Hablar de futuro cuando el presente se desangra es un acto de cinismo político.
Más insultante aún es su propuesta de que los agricultores “vendan tortillas y productos derivados del maíz”. Esa ocurrencia, lanzada con la ligereza de quien no ha pisado un surco, evidencia la visión urbana y elitista con la que este gobierno pretende “resolver” el hambre. No hay maquinaria, ni infraestructura, ni cadenas de comercialización que respalden esa idea. Convertir a los productores en microempresarios sin respaldo técnico ni inversión es condenarlos a fracasar desde el discurso presidencial.
Y mientras en México el campesino mendiga apoyo, Sheinbaum derrocha recursos en mantener a Cuba y en regalar petróleo a regímenes extranjeros bajo el disfraz de solidaridad internacional. Es una paradoja inmoral: mientras exporta combustibles, importa maíz. En lugar de invertir en autosuficiencia alimentaria, su gobierno subsidia su imagen.
Si de verdad quisiera “transformar” al país, ese dinero debería estar en tractores, semillas certificadas, sistemas de riego y capacitación rural, no en la chequera diplomática del capricho político.
Hoy México camina hacia una crisis alimentaria inevitable.
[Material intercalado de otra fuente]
-- ==== Sys2Proof/Certificates/Slice0/Obligations.lean ====
section
/-! DEFINITION. The statements for the provers, each a `def Obligations.<Name> : Prop`; OBLIGATIONS.json lists them with the
rules of spec/ they formalise. -/

open Sys2Proof Sys2Proof.Machine

/-! ### Encoding and dispatch (30_encoding.md) -/

/-- A word decodes to a command exactly if it is that command's word and the plane is one the opcode allows: no bit of an
encoding is dropped, and no other word is the command (30_encoding.md R100, R102, R103). -/
def Obligations.DecodeIsInverseOfEncode : Prop :=
  ∀ (w : Word) (i : Instr), decode w = .ok i ↔ i.wf = true ∧ encode i = w

/-- The words of 30_encoding.md R103, R109 decode as they read there, and the reserved ones of R108 are rejected by name. -/
def Obligations.TableWordsDecode : Prop :=
  decode 0x00000000 = .ok .nop ∧ decode 0x00000001 = .ok (.resid .y) ∧ decode 0x00000102 = .ok (.ftx .u) ∧
  decode 0x00000203 = .ok (.quant .v) ∧ decode 0x00000004 = .ok (.itx .y) ∧ decode 0x00000505 = .ok (.recon .u true) ∧
  decode 0x00000006 = .ok (.txflag .y) ∧ decode 0x00000607 = .ok (.stcoef .v true) ∧ decode 0x00000408 = .ok (.cflAc true) ∧
  decode 0x00000109 = .ok (.cflPred .u) ∧ decode 0x0000040A = .ok (.dqp true) ∧ decode 0x0000000B = .ok .tuClr ∧
  decode 0x0000000C = .error .badOpc ∧ decode 0x00000100 = .error .rsvd ∧ decode 0x00000009 = .error .badPlane

/-- Which error dispatch raises, for every word (30_encoding.md R101, R108): BAD_OPC from OPC 0x0C on; below that RSVD for a
bit of [31:11], for PLANE where NOP, CFL_AC, DQP or TU_CLR stands, or for FLAG where neither RECON, STCOEF, CFL_AC nor
DQP stands; then BAD_PLANE for PLANE 3, and for PLANE 0 of CFL_PRED. -/
def Obligations.DispatchErrorsInOrder : Prop :=
  ∀ w : Word,
    let opc := bits w 7 0
    let plane := bits w 9 8
    let reserved := bits w 31 11 ≠ 0 ∨ (opc ∈ [0x00, 0x08, 0x0A, 0x0B] ∧ plane ≠ 0) ∨
      (opc ∉ [0x05, 0x07, 0x08, 0x0A] ∧ bits w 10 10 ≠ 0)
    (decode w = .error .badOpc ↔ 0x0C ≤ opc) ∧
    (decode w = .error .rsvd ↔ opc < 0x0C ∧ reserved) ∧
    (decode w = .error .badPlane ↔ opc < 0x0C ∧ ¬ reserved ∧ (plane = 3 ∨ (opc = 0x09 ∧ plane = 0)))

/-! ### Reset (70_reset_and_hazards.md) -/

/-- Reset, whatever the state before it: every register reads 0 but ID, which reads 0x5458_0001 (always); irq is 0; no
scratch buffer is valid; external memory is unchanged. `State.reset` is such a state, with memory that nothing has
written (70_reset_and_hazards.md R300). -/
def Obligations.ResetReadsZero : Prop :=
  (∀ s : State, s.readReg .id = 0x54580001) ∧
  (∀ r : Reg, r ≠ .id → State.reset.readReg r = 0) ∧
  ∀ s : State, ∃ t, hostEvent .rst s = .next t ∧ (∀ r : Reg, r ≠ .id → t.readReg r = 0) ∧ t.irq = false ∧
    t.scr.resTag.valid = false ∧ t.scr.coefTag.valid = false ∧ t.scr.qcTag.valid = false ∧
    t.scr.iresTag.valid = false ∧ t.scr.cflacTag.valid = false ∧ t.mem = s.mem

/-! ### One step (10_state.md R33, R54, R56; 30_encoding.md R101) -/

/-- A 32-bit host write to CMD of a word that decodes to i runs exec of i, after the access has been taken from the host's
sequence, when no error is pending (30_encoding.md R101; the sequence as State holds it is the model's, log entry 1). -/
def Obligations.StepRunsDecodedCommand : Prop :=
  ∀ (s : State) (w : Word) (i : Instr) (rest : List HostEvent),
    s.port.pending = .regWrite 32 0x00C w :: rest → s.errFlag = false → decode w = .ok i →
    step s = exec i { s with port := { s.port with pending := rest, pos := s.port.pos + 1 } }

/-- A 32-bit host write to CMD of a word that dispatch rejects leaves STATUS = 1 | code << 8 | OPC << 16, ERR_CMD = the word,
ERR_ADDR = 0, and nothing else changed (60_exceptions.md R271). -/
def Obligations.StepRecordsDispatchError : Prop :=
  ∀ (s : State) (w : Word) (c : ErrCode) (rest : List HostEvent),
    s.port.pending = .regWrite 32 0x00C w :: rest → s.errFlag = false → decode w = .error c →
    step s = .next { s with
      port := { s.port with pending := rest, pos := s.port.pos + 1 }
      err := ⟨BitVec.ofNat 32 (1 + c.toByte.toNat * 2 ^ 8 + bits w 7 0 * 2 ^ 16), 0, w⟩ }

/-- While STATUS.ERR = 1 every CMD write is dropped: no effect at all; every other register write, and every read, has the
effect it always has; and no write but one to STATUS or CTRL changes the error registers (60_exceptions.md R274). -/
def Obligations.CommandsDroppedWhileError : Prop :=
  (∀ (s : State) (w : Word) (rest : List HostEvent),
    s.port.pending = .regWrite 32 0x00C w :: rest → s.errFlag = true →
    step s = .next { s with port := { s.port with pending := rest, pos := s.port.pos + 1 } }) ∧
  ∀ (s : State) (r : Reg) (v : Word), r ≠ .cmd →
    hostEvent (.regWrite 32 (BitVec.ofNat 12 r.offset) v) s = .next (s.writeReg r v) ∧
    hostEvent (.regRead 32 (BitVec.ofNat 12 r.offset)) s = .next (s.answer (s.readReg r)) ∧
    (r ≠ .status → r ≠ .ctrl → (s.writeReg r v).err = s.err)

/-- The engine does nothing until the host's next access: with none pending a step changes nothing
(70_reset_and_hazards.md R302, 60_exceptions.md R283; that the model has such a step at all is its own choice, log
entry 10). -/
def Obligations.IdleWithoutAccess : Prop := ∀ s : State, s.port.pending = [] → step s = .next s

/-- Every step takes the next event of the host's sequence and goes to the one that follows; a register access advances the
position by one, whatever the access and whatever command it issues (10_state.md R54, 44_control.md R254). A memory write
and an assertion of `rst` are no register access and leave it as it is (log entry 10). -/
def Obligations.PositionAdvancesByOne : Prop :=
  ∀ (s t : State) (e : HostEvent) (rest : List HostEvent), s.port.pending = e :: rest → step s = .next t →
    t.port.pending = rest ∧
    ((∃ width off v, e = .regWrite width off v) ∨ (∃ width off, e = .regRead width off) → t.port.pos = s.port.pos + 1) ∧
    ((∃ n a v, e = .memWrite n a v) ∨ e = .rst → t.port.pos = s.port.pos)

/-- A register access that is not 32 bits wide or not 4-byte aligned is refused (10_state.md R56). -/
def Obligations.MisshapenAccessRefused : Prop :=
  ∀ (s : State) (width : Nat) (off : BitVec 12) (v : Word), width ≠ 32 ∨ off.toNat % 4 ≠ 0 →
    hostEvent (.regWrite width off v) s = .refused .hostAccessShape ∧
    hostEvent (.regRead width off) s = .refused .hostAccessShape

/-- The register map is one to one and 4-byte aligned, and the registers stand at the offsets of 10_state.md section 1, listed
here in the order of `Reg.all`. -/
def Obligations.RegisterMapRoundTrip : Prop :=
  (∀ r : Reg, Reg.ofOffset r.offset = some r ∧ r.offset % 4 = 0 ∧ r.offset < 0x1000) ∧
  (∀ (off : Nat) (r : Reg), Reg.ofOffset off = some r → r.offset = off) ∧
  Reg.all.map Reg.offset =
    [0x000, 0x004, 0x008, 0x00C, 0x010, 0x014, 0x018, 0x01C, 0x020, 0x024, 0x028, 0x02C, 0x030, 0x034,
      0x038, 0x03C, 0x040, 0x044, 0x048, 0x04C]
    ++ [0x060, 0x064, 0x068, 0x06C, 0x070, 0x074, 0x078, 0x07C, 0x080, 0x084, 0x088, 0x08C, 0x090, 0x094,
      0x098, 0x09C]
    ++ [0x100, 0x104, 0x108, 0x110, 0x114, 0x118, 0x120, 0x124, 0x128, 0x130, 0x134, 0x138, 0x140, 0x144,
      0x148, 0x150, 0x154, 0x158, 0x160, 0x164, 0x168, 0x170, 0x174, 0x178, 0x180, 0x184, 0x188]
    ++ [0x190, 0x194, 0x198, 0x1A0, 0x1A4, 0x1A8, 0x1AC, 0x1B0, 0x1B4, 0x1B8, 0x1BC, 0x1C0, 0x1C4, 0x1C8,
      0x1CC, 0x1D0]

/-- An unmapped offset reads 0 and ignores the write (10_state.md R56). -/
def Obligations.UnmappedReadsZero : Prop :=
  ∀ (s : State) (off : BitVec 12) (v : Word), off.toNat % 4 = 0 → (∀ r : Reg, r.offset ≠ off.toNat) →
    hostEvent (.regWrite 32 off v) s = .next s ∧ hostEvent (.regRead 32 off) s = .next (s.answer 0)

/-- A host read answers the register's value and changes no state of the engine and no byte of memory
(44_control.md R256). -/
def Obligations.ReadHasNoSideEffect : Prop :=
  ∀ (s : State) (r : Reg), ∃ t, hostEvent (.regRead 32 (BitVec.ofNat 12 r.offset)) s = .next t ∧
    t = { s with port := { s.port with reads := s.readReg r :: s.port.reads } }
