theorem classInterp_mem {mn av mx neg pos : Int} (hmn : mn ≤ av) (hmx : av ≤ mx) (dist : Int) (hneg : 0 ≤ neg)
    (hpos : 0 ≤ pos) :
    -neg ≤ classInterp dist mn av mx neg pos ∧ classInterp dist mn av mx neg pos ≤ pos := by
  obtain ⟨hlo, hhi⟩ := clamp_mem (hmn.trans hmx) dist
  simp only [classInterp]
  generalize clamp dist mn mx = x at hlo hhi
  split
  case isTrue habove =>
    split
    case isTrue hroom =>
      obtain ⟨h0, h1⟩ := scaled_weight_mem (n := x - av) (d := mx - av) hpos (by omega) (by omega) (by omega)
      exact ⟨by omega, h1⟩
    case isFalse => exact ⟨by omega, hpos⟩
  case isFalse hbelow =>
    obtain ⟨h0, h1⟩ := scaled_weight_mem (n := av - x) (d := av - mn) hneg (by omega) (by omega) (by omega)
    exact ⟨by omega, by omega⟩

theorem classInterp_average {mn av mx : Int} (hmn : mn ≤ av) (hmx : av ≤ mx) (neg pos : Int) :
    classInterp av mn av mx neg pos = 0 := by
  simp only [classInterp, clamp_of_mem hmn hmx, le_refl, if_true, sub_self, mul_zero, Int.zero_ediv, ite_self]

theorem classInterp_of_max_le {dist av mx : Int} (hroom : av < mx) (h : mx ≤ dist) (mn neg pos : Int) :
    classInterp dist mn av mx neg pos = pos := by
  simp only [classInterp, clamp_of_ge h, if_pos hroom.le, if_pos hroom]
  exact Int.mul_ediv_cancel _ (by omega)

theorem classInterp_of_le_min {dist mn av mx : Int} (hmx : av ≤ mx) (hroom : mn < av) (h : dist ≤ mn) (neg pos : Int) :
    classInterp dist mn av mx neg pos = -neg := by
  simp only [classInterp, clamp_of_le (hroom.le.trans hmx) h, if_neg hroom.not_ge]
  rw [Int.mul_ediv_cancel _ (by omega)]

/-- Settles O47: the bounds hold on either side of the average, and each fraction is 0 or 1 at its ends. -/
theorem classOffsetInterpolates : Obligations.ClassOffsetInterpolates := by
  intro dist mn av mx neg pos hmn hmx hneg hpos
  obtain ⟨hlo, hhi⟩ := classInterp_mem hmn hmx dist hneg hpos
  refine ⟨hlo, hhi, ?_, fun hroom h => classInterp_of_max_le hroom h mn neg pos,
    fun hroom h => classInterp_of_le_min hmx hroom h neg pos⟩
  rintro rfl
  exact classInterp_average hmn hmx neg pos

end Sys2Proof.Machine

/-! ## DQP -/

namespace Sys2Proof.Machine

theorem State.hiQp_le_maxQp (s : State) : s.hiQp ≤ s.maxQp := by
  unfold State.hiQp
  split
  · exact min_le_left _ _
  · exact le_rfl

theorem State.bucketsOk_iff (s : State) (m : QpMod) : s.bucketsOk m = true ↔
    ∀ d, s.depthFor m = some d → s.dqpMin d ≤ s.dqpAvg d ∧ s.dqpAvg d ≤ s.dqpMax d := by
  unfold State.bucketsOk
  cases s.depthFor m <;> simp

/-- With DQP_EN = 1 and consistent bounds QP lies in them (43_dqp.md R232). -/
theorem State.dqpQp_mem {s : State} (hen : s.dqpEn = true) (hb : s.minQp ≤ s.hiQp) (m : QpMod) :
    (s.minQp : Int) ≤ s.dqpQp m ∧ s.dqpQp m ≤ s.hiQp := by
  rw [State.dqpQp, if_pos hen]
  exact clamp_mem (Int.ofNat_le.2 hb) _

/-- QP is an 8-bit value, clamped or not (10_state.md R50). -/
theorem State.exists_dqpQp_eq {s : State} (hb : s.dqpEn = true → s.minQp ≤ s.hiQp) (m : QpMod) :
    ∃ qp : Nat, s.dqpQp m = qp ∧ qp < 2 ^ 8 := by
  have hbase : s.baseQp < 2 ^ 8 := bits_lt s.cfg.baseQp 7 0
  have hmax : s.maxQp < 2 ^ 8 := bits_lt s.cfg.qpBounds 15 8
  cases hen : s.dqpEn with
  | false => exact ⟨s.baseQp, by simp [State.dqpQp, hen], hbase⟩
  | true =>
    obtain ⟨hlo, hhi⟩ := State.dqpQp_mem hen (hb hen) m
    have hle := s.hiQp_le_maxQp
    exact ⟨(s.dqpQp m).toNat, by omega, by omega⟩
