-- ==== Sys2Proof/Machine/Operands.lean ====
section
/-! DEFINITION. Where a command's operands come from (30_encoding.md R91) and the forms of its result (10_state.md R28). -/

namespace Sys2Proof.Machine

/-- The record of the command the engine is executing: `PEND`, which the step always finds there. Where `exec` is asked for
a command that was never accepted, the record acceptance would make now (R110). DESIGN CHOICE, safe: log 11. -/
def State.command (s : State) (i : Instr) : Pend := s.pend.getD (acceptedCommand (encode i) s.arg)

/-- `rate = arg[31:0]` (R91). -/
def Pend.rate (p : Pend) : Word := p.arg

/-- `len = arg[15:0]`; `arg[31:16]` is ignored (R91, R94). -/
def Pend.len (p : Pend) : Nat := (p.arg.extractLsb' 0 16).toNat

/-- `RESULT.DATA = b`, every other field 0 (R28). -/
def resultData (b : Byte) : Word := b.setWidth 32

/-- `RESULT.NONE = 1`, every other field 0 (R28, R115). -/
def resultNone : Word := 0x00000100#32

/-- `RESULT.NOT_SENT = 1`, every other field 0 (R28, R114). -/
def resultNotSent : Word := 0x00000200#32

/-- `RESULT.CSUM = c`, every other field 0 (R28, R171). -/
def resultCsum (c : Byte) : Word := c.setWidth 32 <<< 16

/-- `RESULT` of a block read: `CSUM`, `VERIFIED` and the stored trailing byte (R28, R172). -/
def resultBlock (acc stored : Byte) : Word :=
  acc.setWidth 32 <<< 16 ||| (BitVec.ofBool (acc == stored)).setWidth 32 <<< 10 ||| stored.setWidth 32

end Sys2Proof.Machine
end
Los indicadores son claros: el abandono del campo, la escasez de agua, la inflación agrícola y la falta de políticas de fomento productivo. Todo apunta a que el país dependerá cada vez más de las importaciones. Si Sheinbaum continúa esta ruta,
México se hundirá por hambre, no por ideología. Porque sin agricultores, no hay nación posible. Sin quienes cultivan la tierra, la autosuficiencia es un mito.
Y como si no bastara, la presidenta busca ahora trasladar su fracaso interno a un enemigo externo. La crisis diplomática que ella misma ha provocado con Estados Unidos intenta venderla como un “bloqueo económico”, cuando en realidad es la consecuencia de sus malas decisiones energéticas y comerciales. No es Washington quien cierra puertas: es su propio gobierno quien las incendia por soberbia. Lo que Sheinbaum llama dignidad nacional, es en realidad una política exterior suicida.
La presidenta debía ser catalizadora del campo, pero ha decidido ser su verdugo.
Su gobierno no impulsa, asfixia; no protege, abandona; no produce, desmantela. Su discurso es la tumba donde se entierran las esperanzas del productor mexicano.
Y lo más doloroso es que todo esto ocurre mientras repite una palabra que ya vació de sentido: pueblo. Porque el pueblo al que dice defender hoy se pudre entre surcos sin cosecha y promesas sin tierra.
Claudia Sheinbaum no gobierna: destruye. Y lo hace con la eficiencia fría de quien calcula la caída del país como un costo político asumible.
Mientras en Palacio Nacional se deciden los próximos “anuncios de apoyo”, allá afuera, en el México real, el maíz se echa a perder, la caña se seca, y el campesino empieza a creer que su gobierno no lo ignora por error, sino por decisión.
Y cuando un Estado decide dejar morir a su campo, ya no hay discurso que pueda salvarlo.